Content starts

-- ==== Sys2Proof/Tests/Slice0.lean ====
section
/-!
SUPPORT. Tests: the words of every instruction written field by field from the encoding tables of spec/15 and 16, words that are refused,
ill-formed terms, the results of single firings worked by hand from the rules (or given by the spec's worked programs), and for each
statement of Certificates/Slice0/Obligations.lean a concrete state and operands that meet its hypotheses (`witness_<statement>`, clause
by clause).
-/

namespace Sys2Proof.Tests

set_option Elab.async false

open Sys2Proof Sys2Proof.Machine Sys2Proof.Claims

/-! ## Words -/

/-- Whether a word decodes to an instruction. -/
def reads (w : BitVec 32) (i : Instr) : Bool :=
  match decode w with
  | .ok j => decide (j = i)
  | .error _ => false

/-- The words of the dataflow family. -/
theorem test_decode_dataflow : [
    reads (0x00#7 ++ 0#2 ++ 0#5 ++ 0x07F#9 ++ 0x07F#9) (.nop .always),
    reads (0x01#7 ++ 1#2 ++ 0#5 ++ 0x0A1#9 ++ 0x145#9) (.mov .ifTrue (.slot .l false 33) (.slot .r true 5)),
    reads (0x02#7 ++ 2#2 ++ 0x2ABC#14 ++ 0x145#9) (.lit .ifFalse 0x2ABC (.slot .r true 5)),
    reads (0x03#7 ++ 0#2 ++ 0#5 ++ 0x0A1#9 ++ 0x145#9) (.lit32 .always (.slot .l false 33) (.slot .r true 5)),
    reads (0x04#7 ++ 0#2 ++ 0#5 ++ 0x0A1#9 ++ 0x145#9) (.steer .always (.slot .l false 33) (.slot .r true 5)),
    reads (0x05#7 ++ 0#2 ++ 0#5 ++ 0x0A1#9 ++ 0x145#9) (.gate .always (.slot .l false 33) (.slot .r true 5)),
    reads (0x05#7 ++ 0#2 ++ 1#5 ++ 0x0A1#9 ++ 0x145#9) (.gaten .always (.slot .l false 33) (.slot .r true 5)),
    reads (0x06#7 ++ 0#2 ++ 0#5 ++ 0x0A1#9 ++ 0x145#9) (.merge (.slot .l false 33) (.slot .r true 5)),
    reads (0x07#7 ++ 0#2 ++ 0#5 ++ 0x0A1#9 ++ 0x145#9) (.sync .always (.slot .l false 33) (.slot .r true 5)),
    reads (0x08#7 ++ 0#2 ++ 0#5 ++ 0x0A1#9 ++ 0x145#9) (.iter .always (.slot .l false 33) (.slot .r true 5)),
    reads (0x08#7 ++ 0#2 ++ 1#5 ++ 0x0A1#9 ++ 0x145#9) (.nextIter .always (.slot .l false 33) (.slot .r true 5)),
    reads (0x08#7 ++ 0#2 ++ 2#5 ++ 0x0A1#9 ++ 0x145#9) (.retire .always (.slot .l false 33) (.slot .r true 5)),
    reads (0x09#7 ++ 0#2 ++ 0b00101#5 ++ 0x0A1#9 ++ 0x145#9) (.frame .always 5 (.slot .l false 33) (.slot .r true 5)),
    reads (0x09#7 ++ 0#2 ++ 0b10000#5 ++ 0x0A1#9 ++ 0x145#9) (.fret .always (.slot .l false 33) (.slot .r true 5)),
    reads (0x0A#7 ++ 0#2 ++ 0#5 ++ 0x07F#9 ++ 0x07F#9) (.send .always),
    reads (0x0A#7 ++ 0#2 ++ 1#5 ++ 0x07F#9 ++ 0x07F#9) (.sendm .always),
    reads (0x0C#7 ++ 0#2 ++ 0#5 ++ 0x0A1#9 ++ 0x145#9) (.cnt .always (.slot .l false 33) (.slot .r true 5)),
    reads (0x0C#7 ++ 0#2 ++ 1#5 ++ 0x0A1#9 ++ 0x145#9) (.bound .always (.slot .l false 33) (.slot .r true 5)),
    reads (0x0D#7 ++ 0#2 ++ 0#5 ++ 0x0A1#9 ++ 0x145#9) (.tagrd .always (.slot .l false 33) (.slot .r true 5)),
    reads (0x0D#7 ++ 0#2 ++ 1#5 ++ 0x0A1#9 ++ 0x145#9) (.qlvl .always (.slot .l false 33) (.slot .r true 5)),
    reads (0x0E#7 ++ 0#2 ++ 0b00#2 ++ 1#1 ++ 0#6 ++ 19#5 ++ 0x145#9) (.rdh .always true 19 (.slot .r true 5)),
    reads (0x0E#7 ++ 0#2 ++ 0b01#2 ++ 0#1 ++ 0#6 ++ 19#5 ++ 0x145#9) (.wrh .always 19 (.slot .r true 5)),
    reads (0x0E#7 ++ 0#2 ++ 0b10#2 ++ 0#1 ++ 0#6 ++ 19#5 ++ 0x145#9) (.clrh .always 19 (.slot .r true 5)),
    reads (0x0E#7 ++ 0#2 ++ 0b11#2 ++ 0#1 ++ 0#6 ++ 19#5 ++ 0x145#9) (.tsth .always 19 (.slot .r true 5))].all id = true := by decide

/-- The words of the dataflow family, part 2. -/
theorem test_decode_dataflow_2 : [
    reads (0x0F#7 ++ 0#2 ++ 0#5 ++ 0x07F#9 ++ 0x07F#9) (.endRegion .always)].all id = true := by decide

Content ends

Every line above from the line with "match decode w with" to the line with "reads (0x07#7 ++" is wanted, ends included; write them out exactly and add no other line.

  match decode w with
  | .ok j => decide (j = i)
  | .error _ => false

/-- The words of the dataflow family. -/
theorem test_decode_dataflow : [
    reads (0x00#7 ++ 0#2 ++ 0#5 ++ 0x07F#9 ++ 0x07F#9) (.nop .always),
    reads (0x01#7 ++ 1#2 ++ 0#5 ++ 0x0A1#9 ++ 0x145#9) (.mov .ifTrue (.slot .l false 33) (.slot .r true 5)),
    reads (0x02#7 ++ 2#2 ++ 0x2ABC#14 ++ 0x145#9) (.lit .ifFalse 0x2ABC (.slot .r true 5)),
    reads (0x03#7 ++ 0#2 ++ 0#5 ++ 0x0A1#9 ++ 0x145#9) (.lit32 .always (.slot .l false 33) (.slot .r true 5)),
    reads (0x04#7 ++ 0#2 ++ 0#5 ++ 0x0A1#9 ++ 0x145#9) (.steer .always (.slot .l false 33) (.slot .r true 5)),
    reads (0x05#7 ++ 0#2 ++ 0#5 ++ 0x0A1#9 ++ 0x145#9) (.gate .always (.slot .l false 33) (.slot .r true 5)),
    reads (0x05#7 ++ 0#2 ++ 1#5 ++ 0x0A1#9 ++ 0x145#9) (.gaten .always (.slot .l false 33) (.slot .r true 5)),
    reads (0x06#7 ++ 0#2 ++ 0#5 ++ 0x0A1#9 ++ 0x145#9) (.merge (.slot .l false 33) (.slot .r true 5)),
    reads (0x07#7 ++ 0#2 ++ 0#5 ++ 0x0A1#9 ++ 0x145#9) (.sync .always (.slot .l false 33) (.slot .r true 5)),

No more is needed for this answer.